Read through the lines below and copy the ones holding the string "wordLI".
==== EXERCISE DATA ====
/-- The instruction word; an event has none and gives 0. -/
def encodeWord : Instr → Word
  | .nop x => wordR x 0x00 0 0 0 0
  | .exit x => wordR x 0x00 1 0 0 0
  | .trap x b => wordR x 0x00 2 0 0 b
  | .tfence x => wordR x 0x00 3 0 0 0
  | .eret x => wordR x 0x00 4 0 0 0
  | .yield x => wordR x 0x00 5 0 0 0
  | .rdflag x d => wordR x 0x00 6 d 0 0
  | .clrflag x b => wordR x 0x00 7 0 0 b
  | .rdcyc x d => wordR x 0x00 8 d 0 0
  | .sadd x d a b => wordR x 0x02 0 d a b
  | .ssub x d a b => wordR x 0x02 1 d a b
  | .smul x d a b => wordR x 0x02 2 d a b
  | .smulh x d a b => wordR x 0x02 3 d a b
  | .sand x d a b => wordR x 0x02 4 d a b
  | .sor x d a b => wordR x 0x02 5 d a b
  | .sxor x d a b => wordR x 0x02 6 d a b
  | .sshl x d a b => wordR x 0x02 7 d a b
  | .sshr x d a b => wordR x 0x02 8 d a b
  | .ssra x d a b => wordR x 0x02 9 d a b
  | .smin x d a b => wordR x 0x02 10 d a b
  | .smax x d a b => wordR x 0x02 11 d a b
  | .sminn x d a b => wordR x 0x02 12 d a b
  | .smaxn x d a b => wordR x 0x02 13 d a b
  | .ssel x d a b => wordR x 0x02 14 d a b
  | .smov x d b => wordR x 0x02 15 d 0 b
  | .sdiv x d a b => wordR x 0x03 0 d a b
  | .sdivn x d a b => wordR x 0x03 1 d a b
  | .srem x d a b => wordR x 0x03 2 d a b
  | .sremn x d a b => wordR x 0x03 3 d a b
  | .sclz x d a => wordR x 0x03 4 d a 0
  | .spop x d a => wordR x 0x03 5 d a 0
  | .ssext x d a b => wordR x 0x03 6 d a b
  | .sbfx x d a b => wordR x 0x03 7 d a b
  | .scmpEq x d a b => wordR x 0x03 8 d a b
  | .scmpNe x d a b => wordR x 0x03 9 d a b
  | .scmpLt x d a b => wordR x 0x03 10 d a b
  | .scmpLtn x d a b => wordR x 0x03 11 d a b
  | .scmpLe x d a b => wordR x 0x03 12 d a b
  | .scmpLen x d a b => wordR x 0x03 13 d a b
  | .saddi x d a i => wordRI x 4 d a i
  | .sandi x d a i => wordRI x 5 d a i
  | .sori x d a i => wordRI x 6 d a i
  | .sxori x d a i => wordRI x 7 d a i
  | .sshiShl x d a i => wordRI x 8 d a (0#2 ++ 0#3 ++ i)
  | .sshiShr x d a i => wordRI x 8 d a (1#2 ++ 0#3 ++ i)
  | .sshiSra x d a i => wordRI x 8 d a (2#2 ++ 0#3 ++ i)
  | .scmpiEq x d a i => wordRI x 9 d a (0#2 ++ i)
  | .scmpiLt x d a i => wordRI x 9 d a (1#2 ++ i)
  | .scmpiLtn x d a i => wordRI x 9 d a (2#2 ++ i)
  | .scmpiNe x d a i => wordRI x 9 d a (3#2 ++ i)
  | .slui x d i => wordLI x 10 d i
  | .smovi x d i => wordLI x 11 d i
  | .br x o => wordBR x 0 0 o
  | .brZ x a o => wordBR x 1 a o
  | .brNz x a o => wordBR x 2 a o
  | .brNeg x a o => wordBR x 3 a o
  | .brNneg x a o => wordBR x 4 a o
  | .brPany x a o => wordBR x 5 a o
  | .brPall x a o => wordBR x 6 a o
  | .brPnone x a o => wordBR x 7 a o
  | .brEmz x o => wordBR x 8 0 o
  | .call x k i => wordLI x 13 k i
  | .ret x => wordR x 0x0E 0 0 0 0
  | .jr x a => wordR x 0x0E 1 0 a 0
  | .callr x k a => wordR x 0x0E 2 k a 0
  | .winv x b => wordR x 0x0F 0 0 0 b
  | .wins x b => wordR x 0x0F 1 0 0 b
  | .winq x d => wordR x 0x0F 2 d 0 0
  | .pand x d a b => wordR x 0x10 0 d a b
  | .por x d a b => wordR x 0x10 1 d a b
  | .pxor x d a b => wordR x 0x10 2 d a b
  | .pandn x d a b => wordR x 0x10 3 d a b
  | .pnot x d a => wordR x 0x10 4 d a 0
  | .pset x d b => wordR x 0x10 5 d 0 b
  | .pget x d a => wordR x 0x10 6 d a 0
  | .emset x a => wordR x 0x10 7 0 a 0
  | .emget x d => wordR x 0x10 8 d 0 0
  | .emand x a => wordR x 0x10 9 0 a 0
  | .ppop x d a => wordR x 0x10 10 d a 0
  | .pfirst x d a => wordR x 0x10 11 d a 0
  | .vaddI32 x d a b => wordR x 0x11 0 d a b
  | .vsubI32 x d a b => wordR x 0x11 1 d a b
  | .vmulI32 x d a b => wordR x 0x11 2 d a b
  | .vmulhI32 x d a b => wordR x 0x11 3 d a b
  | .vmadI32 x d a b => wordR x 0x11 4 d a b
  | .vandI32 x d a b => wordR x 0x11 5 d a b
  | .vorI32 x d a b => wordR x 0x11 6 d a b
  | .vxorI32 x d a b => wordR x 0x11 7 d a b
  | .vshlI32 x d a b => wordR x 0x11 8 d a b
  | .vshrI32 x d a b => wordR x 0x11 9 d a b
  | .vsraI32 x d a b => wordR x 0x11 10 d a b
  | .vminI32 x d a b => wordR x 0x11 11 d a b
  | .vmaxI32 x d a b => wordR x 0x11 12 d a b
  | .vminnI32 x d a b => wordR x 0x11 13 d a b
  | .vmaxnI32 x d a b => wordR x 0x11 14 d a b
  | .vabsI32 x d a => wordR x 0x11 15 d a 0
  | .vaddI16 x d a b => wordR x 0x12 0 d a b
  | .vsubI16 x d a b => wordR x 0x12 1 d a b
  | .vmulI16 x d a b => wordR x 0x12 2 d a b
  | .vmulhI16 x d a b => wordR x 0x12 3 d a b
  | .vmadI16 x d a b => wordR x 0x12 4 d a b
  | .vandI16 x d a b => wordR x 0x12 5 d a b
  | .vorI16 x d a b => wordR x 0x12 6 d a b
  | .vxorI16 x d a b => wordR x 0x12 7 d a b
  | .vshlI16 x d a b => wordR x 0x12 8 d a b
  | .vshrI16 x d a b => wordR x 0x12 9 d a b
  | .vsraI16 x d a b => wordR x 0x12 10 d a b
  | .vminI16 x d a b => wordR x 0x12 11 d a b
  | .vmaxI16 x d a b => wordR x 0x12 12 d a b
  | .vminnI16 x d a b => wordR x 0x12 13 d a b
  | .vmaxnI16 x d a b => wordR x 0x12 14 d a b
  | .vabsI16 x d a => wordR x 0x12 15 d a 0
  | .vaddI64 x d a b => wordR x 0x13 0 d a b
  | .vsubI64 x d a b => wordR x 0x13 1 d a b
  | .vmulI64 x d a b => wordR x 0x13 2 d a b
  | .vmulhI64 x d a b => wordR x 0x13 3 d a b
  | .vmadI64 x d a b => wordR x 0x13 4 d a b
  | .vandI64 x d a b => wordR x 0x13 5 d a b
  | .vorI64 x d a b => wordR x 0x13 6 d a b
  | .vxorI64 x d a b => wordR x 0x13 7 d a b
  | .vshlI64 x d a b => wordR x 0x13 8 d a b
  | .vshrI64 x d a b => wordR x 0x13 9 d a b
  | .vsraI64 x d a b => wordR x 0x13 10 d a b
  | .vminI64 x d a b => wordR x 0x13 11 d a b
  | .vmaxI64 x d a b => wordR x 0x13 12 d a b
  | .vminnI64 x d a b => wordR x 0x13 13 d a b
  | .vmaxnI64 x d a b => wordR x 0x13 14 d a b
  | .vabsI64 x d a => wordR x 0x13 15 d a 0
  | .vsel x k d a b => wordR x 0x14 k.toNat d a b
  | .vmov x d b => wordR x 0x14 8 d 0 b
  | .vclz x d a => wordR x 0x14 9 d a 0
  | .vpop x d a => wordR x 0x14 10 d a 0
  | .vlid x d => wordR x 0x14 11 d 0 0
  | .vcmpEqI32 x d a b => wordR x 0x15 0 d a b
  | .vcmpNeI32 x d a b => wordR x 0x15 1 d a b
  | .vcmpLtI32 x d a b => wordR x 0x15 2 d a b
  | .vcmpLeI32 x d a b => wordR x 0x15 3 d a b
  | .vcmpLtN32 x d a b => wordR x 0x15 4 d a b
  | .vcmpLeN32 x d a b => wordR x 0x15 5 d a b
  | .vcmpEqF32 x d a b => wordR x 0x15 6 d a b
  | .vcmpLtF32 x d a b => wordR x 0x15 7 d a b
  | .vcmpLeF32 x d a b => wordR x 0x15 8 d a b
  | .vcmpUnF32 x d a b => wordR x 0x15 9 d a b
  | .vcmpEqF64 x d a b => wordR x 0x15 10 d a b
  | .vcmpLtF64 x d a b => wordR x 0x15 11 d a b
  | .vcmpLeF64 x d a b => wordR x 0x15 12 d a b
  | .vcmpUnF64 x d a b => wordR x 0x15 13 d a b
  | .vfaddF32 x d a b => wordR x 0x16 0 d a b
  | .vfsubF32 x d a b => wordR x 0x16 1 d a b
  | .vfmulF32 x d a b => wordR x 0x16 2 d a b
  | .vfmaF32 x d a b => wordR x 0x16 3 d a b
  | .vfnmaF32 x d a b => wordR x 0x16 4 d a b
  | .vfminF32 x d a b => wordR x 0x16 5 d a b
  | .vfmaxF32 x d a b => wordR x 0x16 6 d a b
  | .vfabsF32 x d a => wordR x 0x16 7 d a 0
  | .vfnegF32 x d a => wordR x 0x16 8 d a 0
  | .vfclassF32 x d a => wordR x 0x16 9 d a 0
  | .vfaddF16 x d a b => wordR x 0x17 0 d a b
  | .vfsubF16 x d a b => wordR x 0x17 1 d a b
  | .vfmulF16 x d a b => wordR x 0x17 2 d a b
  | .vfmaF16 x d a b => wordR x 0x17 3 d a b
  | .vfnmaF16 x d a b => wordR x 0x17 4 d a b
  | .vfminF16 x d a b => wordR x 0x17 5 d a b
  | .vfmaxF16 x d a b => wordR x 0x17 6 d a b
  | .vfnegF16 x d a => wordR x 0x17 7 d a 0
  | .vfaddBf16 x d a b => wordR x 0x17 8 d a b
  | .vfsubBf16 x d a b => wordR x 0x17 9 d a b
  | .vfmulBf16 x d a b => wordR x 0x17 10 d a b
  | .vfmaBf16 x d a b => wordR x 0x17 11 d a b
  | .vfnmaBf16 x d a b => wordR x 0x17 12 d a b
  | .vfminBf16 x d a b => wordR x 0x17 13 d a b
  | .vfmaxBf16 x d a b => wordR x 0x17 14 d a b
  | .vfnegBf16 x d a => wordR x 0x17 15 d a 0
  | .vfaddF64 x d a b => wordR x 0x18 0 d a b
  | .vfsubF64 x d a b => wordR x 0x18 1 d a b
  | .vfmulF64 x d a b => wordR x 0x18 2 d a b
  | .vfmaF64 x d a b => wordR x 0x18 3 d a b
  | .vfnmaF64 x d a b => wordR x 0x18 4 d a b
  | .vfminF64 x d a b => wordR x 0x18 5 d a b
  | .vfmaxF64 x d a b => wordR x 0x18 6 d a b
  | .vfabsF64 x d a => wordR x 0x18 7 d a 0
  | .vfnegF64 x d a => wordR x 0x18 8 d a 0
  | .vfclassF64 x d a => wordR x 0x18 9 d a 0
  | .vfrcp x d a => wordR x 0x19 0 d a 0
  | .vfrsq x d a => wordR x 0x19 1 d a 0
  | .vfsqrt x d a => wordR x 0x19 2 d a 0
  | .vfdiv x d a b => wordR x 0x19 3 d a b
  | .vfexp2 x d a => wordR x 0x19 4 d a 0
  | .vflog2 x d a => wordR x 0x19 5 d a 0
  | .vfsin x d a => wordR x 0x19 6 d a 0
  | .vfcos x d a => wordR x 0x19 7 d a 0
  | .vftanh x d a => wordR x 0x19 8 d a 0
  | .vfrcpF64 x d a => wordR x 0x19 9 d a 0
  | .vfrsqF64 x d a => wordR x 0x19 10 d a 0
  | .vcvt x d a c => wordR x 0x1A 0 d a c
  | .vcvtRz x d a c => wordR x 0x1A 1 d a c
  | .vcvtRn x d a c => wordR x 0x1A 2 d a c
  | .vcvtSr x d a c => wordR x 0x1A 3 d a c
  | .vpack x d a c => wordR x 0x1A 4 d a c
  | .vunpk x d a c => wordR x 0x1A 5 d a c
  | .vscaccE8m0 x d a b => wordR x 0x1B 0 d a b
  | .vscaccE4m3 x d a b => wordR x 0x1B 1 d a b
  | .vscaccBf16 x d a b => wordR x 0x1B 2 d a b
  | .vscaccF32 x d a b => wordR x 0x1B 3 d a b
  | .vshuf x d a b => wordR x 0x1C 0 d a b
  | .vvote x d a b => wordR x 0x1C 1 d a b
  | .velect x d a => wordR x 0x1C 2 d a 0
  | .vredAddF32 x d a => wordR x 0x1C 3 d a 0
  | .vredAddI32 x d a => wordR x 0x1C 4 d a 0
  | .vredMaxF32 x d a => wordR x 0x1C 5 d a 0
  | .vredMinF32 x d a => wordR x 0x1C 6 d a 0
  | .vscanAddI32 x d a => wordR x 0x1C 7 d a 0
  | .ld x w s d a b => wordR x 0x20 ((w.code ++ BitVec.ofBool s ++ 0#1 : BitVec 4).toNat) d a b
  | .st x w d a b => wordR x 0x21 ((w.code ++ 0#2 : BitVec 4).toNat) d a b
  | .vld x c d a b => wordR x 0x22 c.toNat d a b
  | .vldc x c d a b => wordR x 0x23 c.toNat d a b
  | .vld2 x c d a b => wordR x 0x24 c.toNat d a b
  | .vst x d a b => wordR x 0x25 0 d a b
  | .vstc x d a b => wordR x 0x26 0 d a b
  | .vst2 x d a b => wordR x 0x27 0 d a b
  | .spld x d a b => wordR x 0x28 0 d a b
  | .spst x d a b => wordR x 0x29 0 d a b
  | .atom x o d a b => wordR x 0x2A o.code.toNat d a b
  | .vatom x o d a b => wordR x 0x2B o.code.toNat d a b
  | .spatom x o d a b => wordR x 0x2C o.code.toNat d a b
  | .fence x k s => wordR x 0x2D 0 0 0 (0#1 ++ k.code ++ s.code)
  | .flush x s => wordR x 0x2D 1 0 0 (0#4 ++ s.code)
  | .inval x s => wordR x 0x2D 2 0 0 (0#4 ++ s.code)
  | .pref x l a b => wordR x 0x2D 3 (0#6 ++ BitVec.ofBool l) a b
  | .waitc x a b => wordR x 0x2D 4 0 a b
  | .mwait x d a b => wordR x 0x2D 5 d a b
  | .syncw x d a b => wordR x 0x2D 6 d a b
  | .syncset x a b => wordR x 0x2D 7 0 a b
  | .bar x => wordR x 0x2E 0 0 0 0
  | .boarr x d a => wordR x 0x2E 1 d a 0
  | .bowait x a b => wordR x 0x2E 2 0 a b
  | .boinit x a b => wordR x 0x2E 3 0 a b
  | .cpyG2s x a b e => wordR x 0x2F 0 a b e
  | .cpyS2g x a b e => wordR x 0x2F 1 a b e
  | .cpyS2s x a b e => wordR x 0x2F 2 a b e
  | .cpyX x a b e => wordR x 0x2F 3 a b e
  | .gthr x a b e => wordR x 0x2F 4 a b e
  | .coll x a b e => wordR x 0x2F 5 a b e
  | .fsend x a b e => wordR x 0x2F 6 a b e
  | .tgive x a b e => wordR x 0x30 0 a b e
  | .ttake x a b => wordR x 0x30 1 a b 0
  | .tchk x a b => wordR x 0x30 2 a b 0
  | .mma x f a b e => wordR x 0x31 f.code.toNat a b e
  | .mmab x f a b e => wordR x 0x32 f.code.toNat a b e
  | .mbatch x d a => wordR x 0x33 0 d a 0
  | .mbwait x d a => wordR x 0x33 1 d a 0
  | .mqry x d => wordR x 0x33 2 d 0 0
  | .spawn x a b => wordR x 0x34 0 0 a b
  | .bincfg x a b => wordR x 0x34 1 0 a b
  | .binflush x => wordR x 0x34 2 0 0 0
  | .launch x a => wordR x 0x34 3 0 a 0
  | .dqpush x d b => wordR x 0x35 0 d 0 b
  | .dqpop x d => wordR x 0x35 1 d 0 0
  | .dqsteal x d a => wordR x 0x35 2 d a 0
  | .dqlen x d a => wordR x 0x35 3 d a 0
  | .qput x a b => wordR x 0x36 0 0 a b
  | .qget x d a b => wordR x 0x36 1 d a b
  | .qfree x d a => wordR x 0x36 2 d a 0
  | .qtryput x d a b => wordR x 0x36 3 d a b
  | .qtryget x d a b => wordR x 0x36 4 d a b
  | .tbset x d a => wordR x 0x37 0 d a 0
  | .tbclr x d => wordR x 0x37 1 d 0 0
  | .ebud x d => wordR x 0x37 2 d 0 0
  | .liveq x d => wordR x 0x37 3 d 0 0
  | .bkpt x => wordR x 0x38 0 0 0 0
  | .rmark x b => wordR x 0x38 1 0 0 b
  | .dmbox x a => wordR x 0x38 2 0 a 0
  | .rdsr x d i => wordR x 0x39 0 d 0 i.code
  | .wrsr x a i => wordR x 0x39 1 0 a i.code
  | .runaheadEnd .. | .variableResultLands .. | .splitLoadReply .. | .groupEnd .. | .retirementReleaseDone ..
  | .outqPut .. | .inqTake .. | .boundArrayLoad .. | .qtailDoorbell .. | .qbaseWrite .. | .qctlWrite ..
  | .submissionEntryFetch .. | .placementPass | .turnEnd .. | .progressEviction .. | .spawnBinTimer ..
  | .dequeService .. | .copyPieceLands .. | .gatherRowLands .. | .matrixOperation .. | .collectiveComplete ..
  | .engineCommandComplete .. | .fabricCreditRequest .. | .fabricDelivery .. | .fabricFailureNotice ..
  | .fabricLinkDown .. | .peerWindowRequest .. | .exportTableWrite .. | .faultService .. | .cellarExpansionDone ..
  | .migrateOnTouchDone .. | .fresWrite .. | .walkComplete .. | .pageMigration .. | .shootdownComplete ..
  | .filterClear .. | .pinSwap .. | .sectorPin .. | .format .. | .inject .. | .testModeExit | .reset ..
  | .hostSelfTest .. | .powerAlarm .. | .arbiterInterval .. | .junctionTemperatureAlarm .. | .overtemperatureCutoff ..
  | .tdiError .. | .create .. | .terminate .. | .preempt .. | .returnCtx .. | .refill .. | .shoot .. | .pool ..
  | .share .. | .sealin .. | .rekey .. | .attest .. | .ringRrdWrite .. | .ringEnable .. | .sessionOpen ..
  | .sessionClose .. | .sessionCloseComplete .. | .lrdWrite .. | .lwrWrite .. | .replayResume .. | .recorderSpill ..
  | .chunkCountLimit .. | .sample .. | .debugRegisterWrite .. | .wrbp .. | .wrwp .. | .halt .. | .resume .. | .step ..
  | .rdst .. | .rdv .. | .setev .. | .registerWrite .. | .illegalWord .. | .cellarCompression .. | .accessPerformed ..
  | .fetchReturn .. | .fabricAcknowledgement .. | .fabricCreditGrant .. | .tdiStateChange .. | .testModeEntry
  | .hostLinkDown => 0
====
RESPONSE TO THIS TASK:
  | .slui x d i => wordLI x 10 d i
  | .smovi x d i => wordLI x 11 d i
  | .call x k i => wordLI x 13 k i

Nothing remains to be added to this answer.